Prostheses

Prostheses

This video can only be viewed in libraries

Find your nearest library

How cutting-edge materials science is transforming lives with prosthetic limbs, bones and joints, as well as reinventing dentistry and orthodontics.

Celebrating British technological innovation was a core project for the Central Office of Information from its creation in 1947. This video in the COI's science series Perspective relays some of the most astounding recent advances in materials science, exploring how 'when bodies are broken, technology can come to our aid'.

The video follows a handful of people who have all suffered lifechanging injuries, but who are now among the first to benefit from new technology in prosthetics.
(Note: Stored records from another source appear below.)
/-- A convolution is the row of its constants. -/
theorem modeRow_of_tag? {i : Instr} {t : Tag} (h : i.tag? = some t) : modeRow t.fold t.ob t.wb t.ib t.zwm = i := by
  cases i <;> cases h <;> rfl

theorem encode_decode_cmd (w : Word) : encode (decode .cmd w) = (.cmd, cmdWord (cmdOp w)) := by
  rw [decode, decodeCmdWord]
  generalize cmdOp w = op
  revert op
  decide

theorem wf_decode_cmd (w : Word) : (decode .cmd w).wf = true := by
  rw [decode, decodeCmdWord]
  split <;> rfl

/-! ## Decode of encode, row by row -/

theorem decode_encode_modeRow (f : FoldPolicy) (ob wb ib : Width) (z : Bool) :
    decode (encode (modeRow f ob wb ib z)).1 (encode (modeRow f ob wb ib z)).2 = modeRow f ob wb ib z := by
  obtain ⟨hi, hw, ho, hf, hz⟩ := fields_modeWord z f.bit ob.code wb.code ib.code rfl
  rw [encode_modeRow, decode_mode_row hi hw ho, hf, hz, ofBit_bit]

theorem decode_encode_conv {i : Instr} {t : Tag} (h : i.tag? = some t) : decode (encode i).1 (encode i).2 = i := by
  rw [← modeRow_of_tag? h]
  exact decode_encode_modeRow _ _ _ _ _

theorem decode_encode_ib3 (z fold : Bool) (ob wb : BitVec 2) :
    decode .mode (modeWord z (modeOpcode fold ob wb 3#2)) = .rsvdWidthIb3 z fold ob wb := by
  obtain ⟨hi, hw, ho, hf, hz⟩ := fields_modeWord z fold ob wb 3#2 rfl
  rw [decode_mode_ib3 hi, hw, ho, hf, hz]

theorem decode_encode_wb3 (z fold : Bool) (ob : BitVec 2) {ib : BitVec 2} (hib : ib ≠ 3#2) :
    decode .mode (modeWord z (modeOpcode fold ob 3#2 ib)) = .rsvdWidthWb3 z fold ob ib := by
  obtain ⟨hi, hw, ho, hf, hz⟩ := fields_modeWord z fold ob 3#2 ib rfl
  rw [decode_mode_wb3 (by rwa [hi]) hw, hi, ho, hf, hz]

theorem decode_encode_ob3 (z fold : Bool) {wb ib : BitVec 2} (hwb : wb ≠ 3#2) (hib : ib ≠ 3#2) :
    decode .mode (modeWord z (modeOpcode fold 3#2 wb ib)) = .rsvdWidthOb3 z fold wb ib := by
  obtain ⟨hi, hw, ho, hf, hz⟩ := fields_modeWord z fold 3#2 wb ib rfl
  rw [decode_mode_ob3 (by rwa [hi]) (by rwa [hw]) ho, hi, hw, hf, hz]

/-! ## The bare table word (log 5) -/

theorem decodeTableWord_eq (nbits w : Nat) :
    decodeTableWord nbits w = some (decode (tablePort (tableWord nbits w)) (tableWord nbits w)) := by
  rw [decodeTableWord, bytesOfWord, decodeBytes, wordOfBytes_bytes]

end Sys2Proof

namespace Sys2Proof.Machine

/-! ## Delivering a word (30_encoding R103) -/

/-- A CALL writes MODE and delivers the MODE word. -/
theorem step_call {s : State} {w : Word} {rest : List HostOp} (hp : s.pending = .call w :: rest) :
    step s = exec (decode .mode w) (writeReg { s with pending := .poll :: rest } 0x08 w) := by
  simp only [step, fetch, hp]

end Sys2Proof.Machine

open Sys2Proof Sys2Proof.Machine

/-- Settles O1: a convolution is the row of its constants, a reserved row has the code of its own row and no code of an
earlier one, and a command is its OP. -/
theorem decodeOfEncodeIsTheInstruction : Obligations.DecodeOfEncodeIsTheInstruction := by
  intro i hwf
  cases i with
  | rsvdWidthIb3 z fold ob wb => exact decode_encode_ib3 z fold ob wb
  | rsvdWidthWb3 z fold ob ib => exact decode_encode_wb3 z fold ob ((wf_rsvdWidthWb3_iff _ _ _ _).mp hwf)
  | rsvdWidthOb3 z fold wb ib =>
    obtain ⟨hwb, hib⟩ := (wf_rsvdWidthOb3_iff _ _ _ _).mp hwf
    exact decode_encode_ob3 z fold hwb hib
  | rsvdThrO8x20 z => exact decode_encode_modeRow .thr .b8 .b2 .b2 z
  | rsvdThrO8x21 z => exact decode_encode_modeRow .thr .b8 .b2 .b4 z
  | rsvdThrO8x22 z => exact decode_encode_modeRow .thr .b8 .b2 .b8 z
  | rsvdThrO8x24 z => exact decode_encode_modeRow .thr .b8 .b4 .b2 z
  | rsvdThrO8x25 z => exact decode_encode_modeRow .thr .b8 .b4 .b4 z
  | rsvdThrO8x26 z => exact decode_encode_modeRow .thr .b8 .b4 .b8 z
  | rsvdThrO8x28 z => exact decode_encode_modeRow .thr .b8 .b8 .b2 z
  | rsvdThrO8x29 z => exact decode_encode_modeRow .thr .b8 .b8 .b4 z
  | rsvdThrO8x2A z => exact decode_encode_modeRow .thr .b8 .b8 .b8 z
  | start | cmdNop0 | cmdRsvd2 | cmdRsvd3 | cmdRsvd4 | cmdRsvd5 | cmdRsvd6 | cmdRsvd7 | cmdRsvd8 | cmdRsvd9
  | cmdRsvd10 | cmdRsvd11 | cmdRsvd12 | cmdRsvd13 | cmdRsvd14 | cmdRsvd15 => rfl
  | _ => exact decode_encode_conv rfl

/-- Settles O2: in each of the four ways the width codes can stand, the row's encoding is the word's own five fields. -/
theorem modeWordsKeepEveryStoredBit : Obligations.ModeWordsKeepEveryStoredBit := by
  intro w
  rw [← modeWord_fields w]
  rcases modeCodes_cases w with hi | ⟨hi, hw⟩ | ⟨hi, hw, ho⟩ | ⟨ob, wb, ib, hi, hw, ho⟩
  · rw [decode_mode_ib3 hi]
    exact ⟨rfl, by rw [hi]; rfl⟩
  · rw [decode_mode_wb3 hi hw]
    exact ⟨(wf_rsvdWidthWb3_iff _ _ _ _).mpr hi, by rw [hw]; rfl⟩
  · rw [decode_mode_ob3 hi hw ho]
    exact ⟨(wf_rsvdWidthOb3_iff _ _ _ _).mpr ⟨hw, hi⟩, by rw [ho]; rfl⟩
  · rw [decode_mode_row hi hw ho]
    exact ⟨wf_modeRow _ _ _ _ _, by rw [encode_modeRow, bit_ofBit, hi, hw, ho]⟩

/-- Settles O3: the row of a CMD word is that of its OP, and OP is the word's bits 3:0. -/
theorem commandWordsReadOpOnly : Obligations.CommandWordsReadOpOnly := fun w =>
  ⟨wf_decode_cmd w, by rw [encode_decode_cmd, cmdWord_cmdOp]⟩

/-- Settles O5: with a width code 3 neither side has a tag, and on three legal codes both make the same exception. -/
theorem opcodeMapAgreesWithModeDecode : Obligations.OpcodeMapAgreesWithModeDecode := by
  intro w t
  rcases modeCodes_cases w with hi | ⟨hi, hw⟩ | ⟨hi, hw, ho⟩ | ⟨ob, wb, ib, hi, hw, ho⟩
  · rw [modeDecode_width (.inl hi), decode_mode_ib3 hi]
    exact ⟨nofun, nofun⟩
  · rw [modeDecode_width (.inr (.inl hw)), decode_mode_wb3 hi hw]
    exact ⟨nofun, nofun⟩
  · rw [modeDecode_width (.inr (.inr ho)), decode_mode_ob3 hi hw ho]
    exact ⟨nofun, nofun⟩
  · rw [modeDecode_row hi hw ho, decode_mode_row hi hw ho, tag?_modeRow]
    split <;> simp

/-- Settles O4: a width code 3 decides first, and among three legal codes THR with 8-bit output. -/
theorem modeDecodeFollowsTheOrder : Obligations.ModeDecodeFollowsTheOrder := by
  intro w
  by_cases h3 : modeIb w = 3#2 ∨ modeWb w = 3#2 ∨ modeOb w = 3#2
  · rw [modeDecode_width h3]
    refine ⟨by simp [h3], ⟨nofun, ?_⟩, fun t => ⟨nofun, ?_⟩⟩
    · rintro ⟨hi, hw, -, ho⟩
      simp [hi, hw, ho] at h3
    · rintro ⟨hi, hw, ho, -⟩
      simp [ne_three_of_ofCode hi, ne_three_of_ofCode hw, ne_three_of_ofCode ho] at h3
  · obtain ⟨ob, wb, ib, hi, hw, ho⟩ := exists_codes h3
    rw [modeDecode_row hi hw ho]
    simp only [hi, hw, ho, ofCode_code, ← ofBit_eq_thr_iff, code_eq_two_iff, code_ne_three]
    by_cases hthr : FoldPolicy.ofBit (modeFold w) = .thr ∧ ob = .b8
    · rw [if_pos hthr]
      refine ⟨by simp, by simp [hthr], fun t => ⟨nofun, ?_⟩⟩
      rintro ⟨-, -, hob, hfold, -, hne⟩
      exact absurd ⟨hfold.trans hthr.1, (Option.some.inj hob).symm.trans hthr.2⟩ hne
    · rw [if_neg hthr]
      refine ⟨by simp, by simpa using hthr, ?_⟩
      rintro ⟨ib', wb', ob', f', z'⟩
      constructor
      · rintro ⟨⟩
        exact ⟨rfl, rfl, rfl, rfl, rfl, hthr⟩
      · rintro ⟨⟨⟩, ⟨⟩, ⟨⟩, ⟨⟩, ⟨⟩, -⟩
        rfl

/-- Settles O7: the words evaluate. -/
theorem sampleWordsDecodeRight : Obligations.SampleWordsDecodeRight := ⟨rfl, rfl, rfl, rfl, rfl, rfl, rfl⟩

/-- Settles O8: a write to offset 0x00 and the block's turn have their lemmas, and a CALL is `fetch`'s own case. -/
theorem stepRunsTheDecodedInstruction : Obligations.StepRunsTheDecodedInstruction := fun _ _ _ =>
  ⟨step_wr_cmd, step_call, step_of_turnLeaves⟩
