-- ==== Sys2Proof/Machine/Core.lean ====
section
/-! DEFINITION. The machine as the host runs it. -/

def Sys2Proof.core : Host.Core := { State := Sys2Proof.Machine.State, Fault := Sys2Proof.Machine.Fault, Refusal := Sys2Proof.Machine.Refusal, step := Sys2Proof.Machine.step, reset := Sys2Proof.Machine.State.reset }
end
Judy lost a leg in a motorcycle accident 16 years ago, but now enjoys success on the golf course thanks to a new carbon-fibre leg to match her carbon-fibre clubs. Wayne lost his left leg above the knee, but is cycling again just six months after getting a new hydraulic-assisted artificial leg. Meanwhile, former England rugby union international Peter Warfield is now undergoing his second hip replacement. His first, titanium hip was cemented to the bone, but eventually came away; his new hip is coated with calcium hydroxyapatite - which is found naturally in bone, and so 'knits' with the existing bone. Finally, there's young Sîan, 'helped to smile by computer', after an operation to reset her jaw using metal implants.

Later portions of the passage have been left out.